Moving along and PP2 is looking pretty much there, albeit short of some minor details. It was the car that ‘opened’ GMA’s Highhams Park test road, before going on to do emissions homologation work. It’s also deliberately identical in spec to the launch mock-up of 2020.

“With PP2 we’re now properly trying out off-tool parts. It did our emissions work, passing Euro emissions on this car. It’s near-perfect inside minus the four-point belts. Airbag signoff came quite late, so we needed harnesses quite late into the programme. That’s the only thing that doesn’t look ‘production-ey’ at this point. We’ve got the proper chimney in it, everything’s tighter, the aero flaps are better. There’s a bit of exhaust stuff going on – a shield for the number plate. There’s also a bit of spec experimentation going on.”


Pre-series is the end of the line. With these four cars, the GMA T.50 is given the go-ahead for build and is close to being sent out into the world, to its lucky owners.

“Pre-series is, we’re pretty much done,” Oli explains. “This is the car Gordon and Dario went out in to sign it off, it’s what we’re running on track. This has been doing a lot of our damping fine-tuning – Dario’s driven it a lot.”

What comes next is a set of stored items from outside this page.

-- ==== Sys2Proof/Machine/State.lean ====
section
/-!
DEFINITION. Machine/State.lean: every piece of state the spec gives the block, as plain data, block by block; the queue of
waiting commands; the faults and refusals; and the state right after a device reset.
-/
namespace Sys2Proof.Machine

/-! ### Jikanlink (chapter 15) -/

/-- A cell: header bits and payload; whether it arrived bad and is changed, so that its CRC is sent inverted; and the CRC it came with
where it arrived bad and is sent on as received (R538, R543). -/
structure Cell where
  hdr : Nat
  pl  : List Byte
  bad : Bool := false
  raw : Option Nat := none
  deriving DecidableEq, Repr

/-- Port states (R588). -/
inductive PortState where
  | off | notReady | seeking | up | down
  deriving DecidableEq, Repr

/-- One port; 0 is A, which transmits ring E, and 1 is B, which transmits ring W. -/
structure Port where
  st      : PortState := .notReady
  pll     : Bool := false
  rxSync  : Bool := false
  /-- running disparity of the transmitter and of the receiver, true where it is positive (R534) -/
  txRd    : Bool := false
  rxRd    : Bool := false
  /-- consecutive received cells that failed their check (R581) -/
  bad     : Nat := 0
  /-- cells bound for this port are turned (R582) -/
  wrap    : Bool := false
  /-- local beats since the PLL locked and since the port came UP -/
  locked  : Nat := 0
  upBeats : Nat := 0
  /-- clock count at which a tone being sent ends (R562) -/
  toneEnd : Nat := 0
  nbValid : Bool := false
  nb      : Nat := 0
  /-- clock count of the last ECHO request (R549) -/
  echoAt  : Option Nat := none
  /-- clock count of the last code error (R581) -/
  errAt   : Option Nat := none
  /-- the last link-delay samples in ns, newest first, at most eight (R549) -/
  delays  : List Nat := []
  /-- the last SYNC that passed on the port: its beat and the path delay P (R546, R547) -/
  syncAt  : Option Nat := none
  path    : Nat := 0
  /-- cells held until the PLL locks, with their beats (R579) -/
  held    : List (Nat × Cell) := []
  /-- the beat proposed and the beat agreed for the unwrap (R583) -/
  proposed : Option Nat := none
  agreed  : Option Nat := none
  /-- the beat agreed is one that this port confirmed -/
  confirms : Bool := false
  deriving DecidableEq, Repr

/-- Node states (R564), apart from OFF, which follows from the ports. -/
inductive NodeState where
  | masterless | follower | joining | member | master | refused
  deriving DecidableEq, Repr

/-- A message waiting to be sent: `e` and `w` are the cells still to send on ring E and ring W. -/
structure OutMsg where
  ty   : Nat
  /-- header without RING -/
  hdr  : Nat
  pl   : List Byte
  e    : Nat
  w    : Nat
  /-- arrival of the ECHO request that a reply answers (R549) -/
  at_  : Option Nat := none
  /-- its first cell has left, or it repeats one that has (R556) -/
  began : Bool := false
  /-- the beats of its last cells on ring E and ring W (R558, R561) -/
  lastE : Option Nat := none
  lastW : Option Nat := none
  /-- the ring of the JL_USER that it carries out (R559) -/
  user : Option Nat := none
  /-- a cell that a port held before its PLL locked, to leave as it is (R579) -/
  whole : Option Cell := none
  deriving DecidableEq, Repr

/-- The ring node. -/
structure Jl where
  port    : Tab Port := []
  st      : NodeState := .masterless
  idInUse : Nat := 0x3F
  /-- of the last SYNC followed: JOINED, MASTER, WRAPPED, its beat -/
  joined  : Nat := 0
  master  : Nat := 0
  wrapped : Bool := false
  beat    : Option Nat := none
  /-- consecutive beats followed, and consecutive beats whose SYNC was missing (R565, R569) -/
  run     : Nat := 0
  miss    : Nat := 0
  /-- beat of the last SYNC_MISS_CHECK taken -/
  checkAt : Nat := 0
  /-- the last master followed since device reset (R542) -/
  lastFollowed : Option Nat := none
  /-- JOIN_EN at the last beat boundary (R567) -/
  joinWas : Bool := false
  /-- the node was the master and has resigned to the one it follows next (R572) -/
  resigned : Bool := false
  /-- local beats without a SYNC -/
  quiet   : Nat := 0
  /-- time was loaded, or TIME_SPLIT raised, while following before JOIN (R161) -/
  loaded  : Bool := false
  splitSaid : Bool := false
  /-- the last offset of a SYNC followed, in ns -/
  offset  : Int := 0
  /-- beats since the last JOIN -/
  joinAge : Nat := 0
  /-- a LEAVE has been asked, and its cell has left (R567) -/
  leaving : Bool := false
  left    : Bool := false
  /-- an open claim, true = COLD; it is decided at the next beat boundary -/
  claim   : Option Bool := none
  /-- CLAIM_RANK of nodes as their CLAIM cells told it -/
  ranks   : Tab Nat := []
  /-- ALT of the last message sent and the beat of its sending, per type (R556) -/
  alt     : Tab Nat := []
  sentAt  : Tab Nat := []
  /-- ALT of the last message delivered, keyed by type × 32 + SRC (R557) -/
  got     : Tab Nat := []
  out     : List OutMsg := []
  /-- beat in which a message was last put into an EMPTY cell, per ring (R558) -/
  filled  : Tab Nat := []
  wakeAsked : Bool := false
  /-- report copies written: key is ring, value the number of the beat served (R550) -/
  wrote   : Tab Nat := []
  /-- grant train cells of the running beat, and the whole train of the last beat that passed (R553) -/
  trainAt : Nat := 0
  trainIn : Tab (List Word) := []
  train   : List Word := []
  /-- as master: first beat, members, pending JOINs and LEAVEs, reports collected per beat and node, beats without a
  report, previous grants, loop delays, whether it must resign, and SPLIT -/
  first   : Option Nat := none
  members : Tab Unit := []
  joins   : Tab Unit := []
  leaves  : Tab Unit := []
  reports : Tab Word := []
  missing : Tab Nat := []
  grants  : Tab Int := []
  loopE   : Nat := 0
  loopW   : Nat := 0
  resign  : Bool := false
  split   : Bool := false
  admission : Nat := 0
  /-- Jikan time of the last collection close taken -/
  closeAt : Nat := 0
  deriving DecidableEq, Repr
/-! ### Records (chapter 09) -/

/-- A record on its way to host memory (R298, R299).  `body` is bytes 0x10–0x37 as ten little-endian words. -/
structure Rec where
  kind   : Nat := 3
  src    : Nat := 0
  time   : Nat := 0
  stream : Nat := 0
  gen    : Nat := 0
  seq    : Nat := 0
  body   : List Word := []
  /-- made by a SNAPSHOT, which completes once it has committed (R256, R270) -/
  snapshot : Bool := false
  deriving DecidableEq, Repr

/-- A committed record in its granule.  `origin` is the spool of commit, `rewritten` R308's REWRITTEN, `oldStrip` the strip that a
release or a rewind keeps for it (R335, R338; `none` while ordinary routing holds), `wr` the strip, `none` where that binding has ended,
and the device-wide slot write number once written (R328), `path` the spools of its cascade chain it has still to pass (R330, R332). -/
structure Granule where
  r         : Rec
  origin    : Nat
  rewritten : Bool := false
  /-- left unexposed by a memory march (R815) -/
  blank     : Bool := false
  oldStrip  : Option Nat := none
  /-- a release found it unwritten: unclaimed though a strip was bound with its spool's bit, or routed to the strip `oldStrip`, then in
  error (R335, R339) -/
  seen      : Bool := false
  dead      : Bool := false
  wr        : Option (Option Nat × Nat) := none
  path      : List Nat := []
  deriving DecidableEq, Repr

/-- One spool (R318–R325). -/
structure Spool where
  /-- committed granules, oldest first; those with `wr` set wait for the rewind mark (R328) -/
  q        : List Granule := []
  /-- an AF episode is running (R322) -/
  episode  : Bool := false
  /-- clock count at which the latest episode began (R333) -/
  episodeAt : Nat := 0
  /-- a negative was shed in this episode (SP_STATUS.SHEDDING) -/
  shedding : Bool := false
  /-- drop reasons already reported in this episode or, with no episode, in this millisecond (R325) -/
  reported : List Nat := []
  /-- the millisecond of Jikan time the reports above belong to when no episode runs -/
  repMs    : Nat := 0
  deriving DecidableEq, Repr

/-- What a strip knows of one slot from `next` on: its tail is being read, its OWNER read 0x00, its OWNER read other than 0x00 at a clock
count, or its tail is being read again after that (R310, R313). -/
inductive Look where
  | read | free | owned (at_ : Nat) | again
  deriving DecidableEq, Repr

/-- One negative strip (R308–R313, R277). -/
structure Strip where
  bound     : Bool := false
  fn        : Nat := 0
  base      : Nat := 0
  slots     : Nat := 0
  kinds     : Nat := 0
  spools    : Nat := 0
  /-- next slot to write -/
  next      : Nat := 0
  /-- SEQ of the next slot write (R312) -/
  seq       : Nat := 0
  /-- what is known of the slots from `next` on, in slot order (R310) -/
  looks     : List Look := []
  /-- clock count at which the present stall began (R313, R336) -/
  stall     : Option Nat := none
  /-- STRIP_STALL was raised in this stall -/
  stallSaid : Bool := false
  error     : Bool := false
  /-- a release is in progress (R277, R335) -/
  releasing : Bool := false
  /-- clock count and number of the last slot write; `none` when a memory read issued since has completed, or a tail read serves (R328) -/
  lastWrite : Option (Nat × Nat) := none
  /-- records not yet signalled and the time of the oldest, which a release leaves (R236) -/
  unsig     : Nat := 0
  unsigAt   : Nat := 0
  deriving DecidableEq, Repr

/-- All spools, strips and what producers have under way. -/
structure Spools where
  sp       : Tab Spool := []
  ns       : Tab Strip := []
  /-- records made and not yet committed, with their producer, oldest first -/
  making   : List (Nat × Rec) := []
  /-- words in each producer's staging granule in a spool, oldest first, keyed by producer × 16 + spool (R318) -/
  staging  : Tab (List Word) := []
  /-- clock count of the latest commit, and its producer (R319) -/
  lastIn   : Option (Nat × Nat) := none
  /-- SRC_SEQ counts, keyed by SOURCE and KIND (R299) -/
  srcSeq   : Tab Nat := []
  /-- slot writes issued since device reset, the number that `Granule.wr` names -/
  issued   : Nat := 0
  deriving DecidableEq, Repr

/-! ### Registers (chapter 03) -/

/-- The register file.  Keys are BAR0 offsets, plus 0x100000 times the selector for a selected register. -/
structure Regs where
  /-- the value last written or committed (R90); a key not listed holds the reset value -/
  val    : Tab Word := []
  /-- the value still acting where a written value waits for its boundary (R90) -/
  act    : Tab Word := []
  /-- keys whose written value waits, with the Jikan time of acceptance (R93) -/
  pend   : Tab Nat := []
  /-- values that waited, with their times of acceptance, when a SET_CAL wrote over them: its end without effect brings them back (R259) -/
  prior  : Tab (Word × Nat) := []
  /-- MS_ values that an EPOCH boundary has replaced, with the Jikan time of that boundary: windows that end at it still take them (R434) -/
  was    : Tab (Nat × Word) := []
  /-- held low words, keyed by offset and requester (R88) -/
  held   : Tab Word := []
  /-- shadows of high words, keyed by offset and requester (R87, R193) -/
  shadow : Tab Word := []
  /-- CNT counts (R80) -/
  cnt    : Tab Nat := []
  /-- SQ event counts (R82) -/
  sqN    : Tab Nat := []
  /-- set SQ event bits with the count each carries, keyed by offset × 32 + bit (R83) -/
  sqBit  : Tab Nat := []
  /-- SQ snapshots (R84) -/
  snap   : Tab Nat := []
  /-- RC bits set since the last clearing read, keyed by offset (R78) -/
  rc     : Tab Word := []
  deriving DecidableEq, Repr
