/-- A command that is carried out crosses from the hub core to its channel's islands (R135, R147).
[DESIGN CHOICE, unsafe: log 203] -/
def crossCommand (d : List Byte) (s : State) : State :=
  match dChannel d with
  | some n => crossOpen 1 (miDom n) (crossOpen 1 (ciDom n) s)
  | none => s

/-- Carry out a ring command after the checks every command shares: BAD_DESC, then a missing resource, then a stale
generation (R259).  [DEDUCED, unsafe: log 67] -/
def checked (r : Nat) (d : List Byte) (missing : State → Option Nat) (usesGen : Bool) (k : State → State) (s : State) : State :=
  match badDesc s d with
  | some o => complete r .badDesc 0 o s
  | none =>
    match missing s with
    | some o => complete r .noResource 0 o s
    | none => if usesGen && staleGen s d then complete r .stale 0 0 s else k (crossCommand d s)

/-- The resource check of a channel command (R15, R258). -/
def needChannel (d : List Byte) (s : State) : Option Nat := if badChannel s d then some 4 else none

/-- The resource check of a command that needs none. -/
def needNothing (_ : State) : Option Nat := none

/-! ### The DMA engine's classes (R327) -/

/-- Class of the slot writes for a record: 3 for negatives, else 2. -/
def Rec.dmaClass (r : Rec) : Nat := if r.kind = 1 then 3 else 2

/-- Class of a strip's tail reads: 3 where it takes negatives only, else 2.  [DESIGN CHOICE, unsafe: log 210] -/
def tailClass (s : State) (n : Nat) : Nat := if (s.strip n).kinds = 1 then 3 else 2

/-- The read side of spool `n` has a record of class `c` and a slot for it. -/
def slotReady (s : State) (c n : Nat) : Bool :=
  match atReadSide s n with
  | some g =>
    g.r.dmaClass == c && (match stripOf s g with
      | some k => !(g.dead && g.oldStrip == some k) && !(s.strip k).error && stripAvailable s k && (s.strip k).looks.head? == some .free
      | none => false)
  | none => false

/-- Settings of polling and of a ring (R229, R246, R249): POLL_US 0 means 64; each next poll falls on a multiple of it as it stands. -/
def rgControl (s : State) : Word := s.wr 0x43000 0x00000400
def pollEn (s : State) : Bool := bitOf (rgControl s) 4
def ringEn (s : State) (r : Nat) : Bool := bitOf (rgControl s) r
/-- POLL_US in µs.  [DEDUCED, unsafe: log 64] -/
def pollUsW (s : State) : Nat := if fld (rgControl s) 8 6 = 0 then 64 else fld (rgControl s) 8 6

/-- Polls are falling due (R229, R188, R65). -/
def polling (s : State) : Bool := pollEn s && s.canDma 0 && !s.sheet.hold

/-- A poll falls due at this instant and has not been taken (R229). -/
def pollDue (s : State) : Bool :=
  polling s && s.tk.now % (pollUsW s * 1000) == 0 && decide (s.rg.pollAt < s.tk.now) && s.readRoom &&
    !(s.hl.reqs.any fun q => q.issuer == .poll)

/-- Descriptors of ring `r` in outstanding fetches, or arrived at the host link and not yet taken. -/
def inFlight (s : State) (r : Nat) : Nat :=
  let n := fun (q : Req) => match q.issuer with | .descFetch k _ c => if k = r then c else 0 | _ => 0
  s.hl.reqs.foldl (fun a q => a + n q) 0 + s.hl.inbox.foldl (fun a e => a + n e.1) 0

/-- How many descriptors ring `r` may fetch with its next read (R231): at most 8, with 16 ahead, none past the ring's end. -/
def fetchCount (s : State) (r : Nat) : Nat :=
  let x := s.ring r
  let avail := (x.prod + 65536 - x.nextFetch) % 65536
  let e := 2 ^ x.log2E
  let room := 16 - (x.fetched.length + inFlight s r)
  let n := min (min 8 avail) (min room (e - x.nextFetch % e))
  if x.running && !x.error && x.stopping.isNone && !x.waitPoll && decide (avail ≤ e) && s.canDma 0 && s.roomFor 0 (64 * n) then n else 0

/-- The table that a command fetches: host address and length in bytes (R261). -/
def tableOf (d : List Byte) : Nat × Nat :=
  (dU64 d 0x10, match dOp d with
    | 0x10 => 8 * dU16 d 0x18
    | 0x3A => 32 * dU16 d 0x18
    | 0x50 => 4 * dU8 d 0x18
    | _ => 32 * dU8 d 0x18)
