-- ==== Sys2Proof/Machine/JikanRing.lean ====
section
/-!
DEFINITION. Machine/JikanRing.lean: SYNC and rack time (R158–R162, R546–R548, R571–R573), the report and grant trains and the
rack division (R519–R521, R550–R554, R573), and membership and mastership (R565–R570, R574–R577, R585).
-/
namespace Sys2Proof.Machine

/-! ### Time from the ring -/

/-- Load Jikan time (R161, R838): boundaries behind the new time are not taken again when it lies back.
[DEDUCED, unsafe: log 39; DEDUCED, unsafe: log 40] -/
def loadTime (t : Nat) (s : State) : State :=
  { s with
    tk := { s.tk with now := t, slew := 0, slewAcc := 0, tsyncAligned := false,
                      floor := if s.tk.published then max s.tk.floor s.tk.now else s.tk.floor,
                      beaconAt := min s.tk.beaconAt t, epochAt := min s.tk.epochAt t }
    sh := { s.sh with roundAt := min s.sh.roundAt t, beatAt := min s.sh.beatAt t, gotBeat := if t < s.tk.now then none else s.sh.gotBeat }
    jl := { s.jl with checkAt := min s.jl.checkAt t, closeAt := min s.jl.closeAt t, beat := s.jl.beat.map fun b => min b (t / 4000),
                      trainAt := if t < s.tk.now then 0 else s.jl.trainAt, sentAt := s.jl.sentAt.map fun e => (e.1, min e.2 (t / 4000)) }
    rg := { s.rg with pollAt := min s.rg.pollAt t }
    pe := if t < s.tk.now then { s.pe with printed := min s.pe.printed t, past := [], lateSaid := [] } else s.pe
    mm := { s.mm with passAt := min s.mm.passAt t }
    ar := { s.ar with sampleAt := min s.ar.sampleAt t }
    mis := s.mis.map fun e => (e.1, { e.2 with endAt := min e.2.endAt t, onAt := min e.2.onAt t })
    en := { en := s.en.en.map fun e => (e.1, encMoved t e.2)
            sn := { s.en.sn with dueAt := min s.en.sn.dueAt t, freeAt := min s.en.sn.freeAt t,
                                 busy := s.en.sn.busy.map fun x => (x.1, x.2.1, moved x.2.2) } }
    ez := { s.ez with frameAt := min s.ez.frameAt t }
    regs := { s.regs with pend := s.regs.pend.map (fun e => (e.1, min e.2 t)), was := [] } }
where
  /-- An instant of the old time, as far from the new time as it was from the old. -/
  moved (x : Nat) : Nat := x + t - s.tk.now
  /-- An encoder measures on over the load. -/
  encMoved (t : Nat) (e : Encoder) : Encoder :=
    { e with latchAt := min e.latchAt t, frameAt := min e.frameAt t, edgeAt := e.edgeAt.map moved, ref := e.ref.map fun p => (p.1, moved p.2),
             used := e.used.map fun p => (p.1, moved p.2), started := e.started.map fun p => (moved p.1, p.2),
             pos := e.pos.map fun p => (p.1, moved p.2) }

/-- SOURCE follows the ring state while REFCLK is good; a follower that has missed a SYNC reads HOLDOVER until it follows one again
(R172, R176). -/
def sourceNow (s : State) : TimeSource :=
  if !s.tk.refclkOk then .holdover
  else if s.jl.st = .master then .master
  else if s.tk.holding then .holdover
  else if follows s then .follower
  else .free
def setSource (s : State) : State := { s with tk := { s.tk with source := sourceNow s } }

/-- What a following node does with the offset `e` of the SYNC it follows, `t` being the ring's time (R159, R161).
[DEDUCED, unsafe: log 39] -/
def followTime (t : Nat) (e : Int) (s : State) : State :=
  let s := { s with tk := { s.tk with syncOffset := satInt 32 e, published := true }, jl := { s.jl with offset := e } }
  if s.jl.st = .follower ∧ joinEn s then
    if allDarkB s then
      if s.jl.loaded then { s with tk := { s.tk with slew := e } }
      else raise .tk 0 2 1 [] (loadTime t { s with jl := { s.jl with loaded := true, offset := 0 } })
    else if -800 ≤ e ∧ e ≤ 800 then { s with tk := { s.tk with slew := e } }
    else if s.jl.splitSaid then s
    else raise .tk 0 3 1 [] { s with jl := { s.jl with splitSaid := true, loaded := false } }
  else { s with tk := { s.tk with slew := e } }
where
  /-- Every present channel is dark. -/
  allDarkB (s : State) : Bool := s.allDark

/-! ### Membership of this node -/

/-- The node sends JOIN (R565, R566, R576, R518): while JOINING it repeats the last one with its ALT, where that has left; a REFUSED node's
is a new one (R575). -/
def sendJoin (s : State) : State :=
  let again := s.jl.st == .joining
  let first := s.jl.st == .follower
  let s := { s with jl := { s.jl with idInUse := jlNodeId s, joinAge := 0, st := if s.jl.st = .refused then .refused else .joining } }
  let s := if first then shutterJoin s else s
  let pl := plPut (plPut plZero 0 (bytesOf 2 s.variant.deviceCode)) 2 (bytesOf 1 0xB0)
  let m := newMsg s 6 s.jl.master 1 pl
  if !again then queueNew m { s with jl := { s.jl with out := s.jl.out.filter fun m => m.ty != 6 } }
  else if s.jl.out.any fun m => m.ty == 6 then s
  else { s with jl := { s.jl with out := s.jl.out ++ [{ m with hdr := m.hdr + s.jl.alt.get 6 0 * 1024, began := true }] } }

/-- The node may send its first JOIN (R161, R565). -/
def mayJoin (s : State) : Bool :=
  s.jl.st == .follower && joinEn s && decide (jlNodeId s < 32) && decide (s.jl.run ≥ 16) &&
    decide (-25 ≤ s.jl.offset) && decide (s.jl.offset ≤ 25)

/-- The node stops being a member (LEFT, R567, R571, R572).  [DEDUCED, unsafe: log 133] -/
def leftRing (why : Nat) (dst : NodeState) (s : State) : State :=
  let was := isMember s
  let s := { s with jl := { s.jl with
    st := dst, leaving := false, left := false, members := [], joins := [], leaves := [], reports := [], missing := [],
    first := none, resign := false, resigned := false, split := false, loopE := 0, loopW := 0, claim := none, loaded := false,
    splitSaid := false, wrote := [] } }
  setSource (if was then raise .jl 0 6 0 [why] s else s)

/-- A master that has resigned sends no more frames; it is a member that goes over to the other master, as R571 decides (R572).
[DEDUCED, unsafe: log 133] -/
def resignRing (s : State) : State :=
  setSource { s with jl := { s.jl with
    st := .member, members := [], joins := [], leaves := [], reports := [], missing := [], first := none, resign := false, resigned := true,
    split := false, loopE := 0, loopW := 0, wrote := [] } }

/-- Send LEAVE with a reason (R567, R574). -/
def sendLeave (reason : Nat) (s : State) : State :=
  sendMsg 7 s.jl.master 1 (plPut plZero 0 (bytesOf 1 reason)) { s with jl := { s.jl with leaving := true, left := false } }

To get the very top speed, you use VMax Boost mode. It uses the fan to create the virtual long tail and it uses the ISG to add a bit of extra horsepower, at the very top end.

Oli Rhodes, GMA Chief Development Engineer

As much was obvious on Sunday morning at the 80th Members’ Meeting, when Dario and GMA’s chief test driver took the cars out, with the wet conditions not phasing them as they slid out of the Assembly Area, tickling the V12 up and down the revs underfoot. PS1 will also be the car journalists get to drive later this year.

We wander over to a stunning blue car at the end which hasn’t yet been seen. This is the last ever T.50 prototype – pre-series 4. It’s entirely production representative and pretty well only exists to help experiment with aesthetic specifications.

“PS4 is our very, very latest. It came out of build last week and it’s basically a production car. It’s the last prototype, serving as a trial for spec options, with the pinstriping along edges.”


In terms of titbits from the T.50s development, and the ever-elusive not-the-point headline figures? Oli did allude to a top speed of over 226mph:

“We’ve gone over 200 quite a bit. The very final number is going to be much higher. We’ll give a figure, but that figure might go up still. Officially we said the top speed is 226. That could change. To get the very top speed, you use VMax Boost mode. It uses the fan to create the virtual long tail and it uses the ISG to add a bit of extra horsepower, at the very top end.

As far as other numbers you care about in a £2million, 12,000rpm V12 hypercar? Fuel economy, of course. Being so light and slippery, it shouldn’t come as a surprise that it’s actually not too bad. I did ask if you could deploy the virtual longtail for hypermiling.

Oli explains with a smirk. “In theory yes, but it’s not a mode we’ve plumbed in. We did do a rough calculation the other day for fuel economy. It’s high 20s, low 30s probably on a run.”

You can always rely on GRR for essential consumer information.